43 thoughts on “Jesse Singal critiques a new Scientific American article on puberty blockers, calls the piece “potentially harmful” and “negligent science journalism”

  1. What’s the betting that Laura Helmuth reads Singal’s article, and thinks: “In the interests of truth and open discussion I must commission him to write a rebuttal article, after all, we are a science journal”?

  2. I appreciate this post – lots of work to make ideas clear.

    I add my new thought here :

    I think a peculiar aspect of this general topic is perhaps obvious to point out, but as Hitch said, never ignore the obvious :

    The ages discussed rarely Include adults who, at advanced ages (e.g. not adolescent, so post-gender dysphoria), suddenly decide to change their sex or gender – as if it is like changing out the seasonal decorations.

    The material I gather is predominantly regarding adolescents. Yes, that might be bias, but if changing sex or gender is so important and unlimited in benefits, I’d expect to see it showing up on the covers of magazines in the checkout aisle in the grocery store, akin to homeopathic remedies.

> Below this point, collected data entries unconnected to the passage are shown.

-- ==== Sys2Proof/Laws/Encoder.lean ====
section
/-!
SUPPORT. What octave lookup can answer, over any table; and the DAC quotient as integer division.
-/

namespace Sys2Proof.Machine

/-- Lookup answers the first band that contains f, or, when none does, one of the two errors. -/
theorem octaveLookup_cases (table : List Band) (f : Nat) :
    (∃ i b, octaveLookup table f = .band i ∧ table[i]? = some b ∧ b.lo ≤ f ∧ f ≤ b.hi ∧
      ∀ j c, j < i → table[j]? = some c → ¬ (c.lo ≤ f ∧ f ≤ c.hi)) ∨
    ((∀ b ∈ table, ¬ (b.lo ≤ f ∧ f ≤ b.hi)) ∧
      octaveLookup table f = if table.head?.any (fun b => f < b.lo) then .tooLow else .tooHigh) := by
  unfold octaveLookup
  cases h : table.findIdx? (inBand f) with
  | none =>
    refine .inr ⟨fun b hb hc => ?_, rfl⟩
    have := List.findIdx?_eq_none_iff.1 h b hb
    simp [inBand, hc.1, hc.2] at this
  | some i =>
    obtain ⟨hi, hp, hfirst⟩ := List.findIdx?_eq_some_iff_getElem.1 h
    have hp' : table[i].lo ≤ f ∧ f ≤ table[i].hi := by simpa [inBand] using hp
    refine .inl ⟨i, table[i], rfl, by simp [hi], hp'.1, hp'.2, fun j c hj hc hin => ?_⟩
    obtain ⟨hlt, rfl⟩ := List.getElem?_eq_some_iff.1 hc
    exact hfirst j hj (by simpa [inBand] using hin)

/-- The first band of a table that contains f is the one lookup answers. -/
theorem octaveLookup_of_first (table : List Band) (f i : Nat) (b : Band) (hi : table[i]? = some b)
    (hb : b.lo ≤ f ∧ f ≤ b.hi) (hfirst : ∀ j c, j < i → table[j]? = some c → ¬ (c.lo ≤ f ∧ f ≤ c.hi)) :
    octaveLookup table f = .band i := by
  rcases octaveLookup_cases table f with ⟨j, c, hj, hc, h1, h2, hj'⟩ | ⟨h, -⟩
  · rcases Nat.lt_trichotomy i j with h | rfl | h
    · exact absurd hb (hj' i b h hi)
    · exact hj
    · exact absurd ⟨h1, h2⟩ (hfirst j c h hc)
  · exact absurd hb (h b (List.mem_of_getElem? hi))

/-- Two bands of the default table that contain the same frequency are the same band. -/
theorem bands_disjoint (f i j : Nat) (b c : Band) (hi : Config.bands[i]? = some b) (hj : Config.bands[j]? = some c)
    (hb : b.lo ≤ f ∧ f ≤ b.hi) (hc : c.lo ≤ f ∧ f ≤ c.hi) : i = j := by
  have hdec : ∀ i j : Fin 16, i < j → ∀ b c, Config.bands[i.1]? = some b → Config.bands[j.1]? = some c → b.hi < c.lo := by
    have : ∀ i j : Fin 16, i < j → (Config.bands[i.1]'i.2).hi < (Config.bands[j.1]'j.2).lo := by decide
    intro i j hij b c hb hc
    obtain ⟨h1, rfl⟩ := List.getElem?_eq_some_iff.1 hb
    obtain ⟨h2, rfl⟩ := List.getElem?_eq_some_iff.1 hc
    exact this i j hij
  have hi16 : i < 16 := (List.getElem?_eq_some_iff.1 hi).1
  have hj16 : j < 16 := (List.getElem?_eq_some_iff.1 hj).1
  rcases Nat.lt_trichotomy i j with h | h | h
  · have := hdec ⟨i, hi16⟩ ⟨j, hj16⟩ h b c hi hj
    omega
  · exact h
  · have := hdec ⟨j, hj16⟩ ⟨i, hi16⟩ h c b hj hi
    omega

/-- In the default table, the band that contains f is the one lookup answers. -/
theorem octaveLookup_of_band (f i : Nat) (b : Band) (hi : Config.bands[i]? = some b) (hb : b.lo ≤ f ∧ f ≤ b.hi) :
    octaveLookup Config.bands f = .band i := by
  rcases octaveLookup_cases Config.bands f with ⟨j, c, hj, hc, h1, h2, -⟩ | ⟨h, -⟩
  · rw [hj, bands_disjoint f i j b c hi hc hb ⟨h1, h2⟩]
  · exact absurd hb (h b (List.mem_of_getElem? hi))

/-- The quotient of R95, without the shift. -/
theorem dacQuotient_eq (f oct : Nat) : dacQuotient f oct = 2078 * 2 ^ (10 + oct) / f := by
  simp [dacQuotient, Config.kDac, Nat.shiftLeft_eq]

/-- Integer division, as two inequalities. -/
theorem dacQuotient_spec (f oct : Nat) (hf : 0 < f) :
    f * dacQuotient f oct ≤ 2078 * 2 ^ (10 + oct) ∧ 2078 * 2 ^ (10 + oct) < f * (dacQuotient f oct + 1) := by
  rw [dacQuotient_eq]
  exact ⟨Nat.mul_div_le _ _, Nat.lt_mul_div_succ _ hf⟩

end Sys2Proof.Machine
end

    1. “The ages discussed rarely Include adults who, at advanced ages (e.g. not adolescent, so post-gender dysphoria), suddenly decide to change their sex or gender – as if it is like changing out the seasonal decorations.”

      You apparently care about this. But why? Have they ever done anything to you? Or, perhaps, you may conclude that it is none of your business that some people as adults come out as transgender with the hope that it may makes their lives a little bit happier despite the fact that just as gay people, they will be subject to abuse by those that find it intolerable that there are those in society that do not conform to the so-called norm.

      1. Counting how many mature adults transition (now that society generally accepts that) is very relevant to ascertaining how much gender-dysphoria in adolescents is due to social factors and how much of it would resolve itself with time. And that is very relevant to the issue of whether we should medicalise gender-dysphoric adolescents.

      2. “You apparently care about this. ”

        So do you – you read this whole article as well.

        “But why?”

        Why not?

        “Have they ever done anything to you? ”

        No. Nor have I to them.

        So what, precisely does that have to do with knowing all the facts about human biology? And how and sex, gender develop over any given age range?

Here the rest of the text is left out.